◆ **YOUR TASK**:
What you produce should be every line from the data that includes "replicate".

◆ **INFORMATION PROVIDED**:
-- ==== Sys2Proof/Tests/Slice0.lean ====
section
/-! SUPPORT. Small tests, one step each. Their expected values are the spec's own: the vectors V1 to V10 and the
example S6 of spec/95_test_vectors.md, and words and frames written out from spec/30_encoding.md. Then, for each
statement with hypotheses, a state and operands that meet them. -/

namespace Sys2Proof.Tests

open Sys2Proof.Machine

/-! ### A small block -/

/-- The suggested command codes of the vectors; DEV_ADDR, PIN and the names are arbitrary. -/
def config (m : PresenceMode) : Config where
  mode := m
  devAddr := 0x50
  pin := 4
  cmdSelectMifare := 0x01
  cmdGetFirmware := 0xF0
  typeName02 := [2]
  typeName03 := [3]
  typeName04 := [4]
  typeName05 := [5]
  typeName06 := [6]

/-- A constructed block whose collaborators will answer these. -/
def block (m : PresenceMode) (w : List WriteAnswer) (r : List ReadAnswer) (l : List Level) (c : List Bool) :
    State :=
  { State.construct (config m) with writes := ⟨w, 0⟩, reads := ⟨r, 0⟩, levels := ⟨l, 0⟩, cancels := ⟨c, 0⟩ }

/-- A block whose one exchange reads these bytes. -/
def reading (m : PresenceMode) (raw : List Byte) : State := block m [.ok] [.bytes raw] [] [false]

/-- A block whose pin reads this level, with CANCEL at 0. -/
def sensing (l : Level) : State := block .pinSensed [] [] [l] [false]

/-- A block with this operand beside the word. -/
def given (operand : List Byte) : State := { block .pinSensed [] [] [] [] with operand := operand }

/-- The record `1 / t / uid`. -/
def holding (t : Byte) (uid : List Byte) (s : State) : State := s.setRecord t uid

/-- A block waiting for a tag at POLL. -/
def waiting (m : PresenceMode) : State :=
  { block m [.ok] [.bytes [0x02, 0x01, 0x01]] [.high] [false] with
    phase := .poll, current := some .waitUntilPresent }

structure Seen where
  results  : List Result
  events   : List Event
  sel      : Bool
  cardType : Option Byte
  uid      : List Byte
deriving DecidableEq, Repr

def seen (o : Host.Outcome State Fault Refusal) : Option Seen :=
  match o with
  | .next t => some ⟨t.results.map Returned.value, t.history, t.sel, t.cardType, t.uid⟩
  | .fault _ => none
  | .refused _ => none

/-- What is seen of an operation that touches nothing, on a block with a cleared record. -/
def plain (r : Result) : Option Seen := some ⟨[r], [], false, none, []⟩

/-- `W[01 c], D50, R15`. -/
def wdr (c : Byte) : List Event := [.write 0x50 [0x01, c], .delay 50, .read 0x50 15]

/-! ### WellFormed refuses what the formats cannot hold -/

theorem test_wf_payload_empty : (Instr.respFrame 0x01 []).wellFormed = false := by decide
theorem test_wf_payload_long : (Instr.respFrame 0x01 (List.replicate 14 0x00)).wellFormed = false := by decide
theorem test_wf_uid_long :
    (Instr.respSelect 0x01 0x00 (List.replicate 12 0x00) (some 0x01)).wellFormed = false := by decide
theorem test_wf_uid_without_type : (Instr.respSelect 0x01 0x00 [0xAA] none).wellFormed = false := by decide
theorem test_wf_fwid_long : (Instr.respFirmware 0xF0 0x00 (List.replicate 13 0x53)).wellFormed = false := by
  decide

◆ **SOLVED EXERCISE**:
theorem test_wf_payload_long : (Instr.respFrame 0x01 (List.replicate 14 0x00)).wellFormed = false := by decide
    (Instr.respSelect 0x01 0x00 (List.replicate 12 0x00) (some 0x01)).wellFormed = false := by decide
theorem test_wf_fwid_long : (Instr.respFirmware 0xF0 0x00 (List.replicate 13 0x53)).wellFormed = false := by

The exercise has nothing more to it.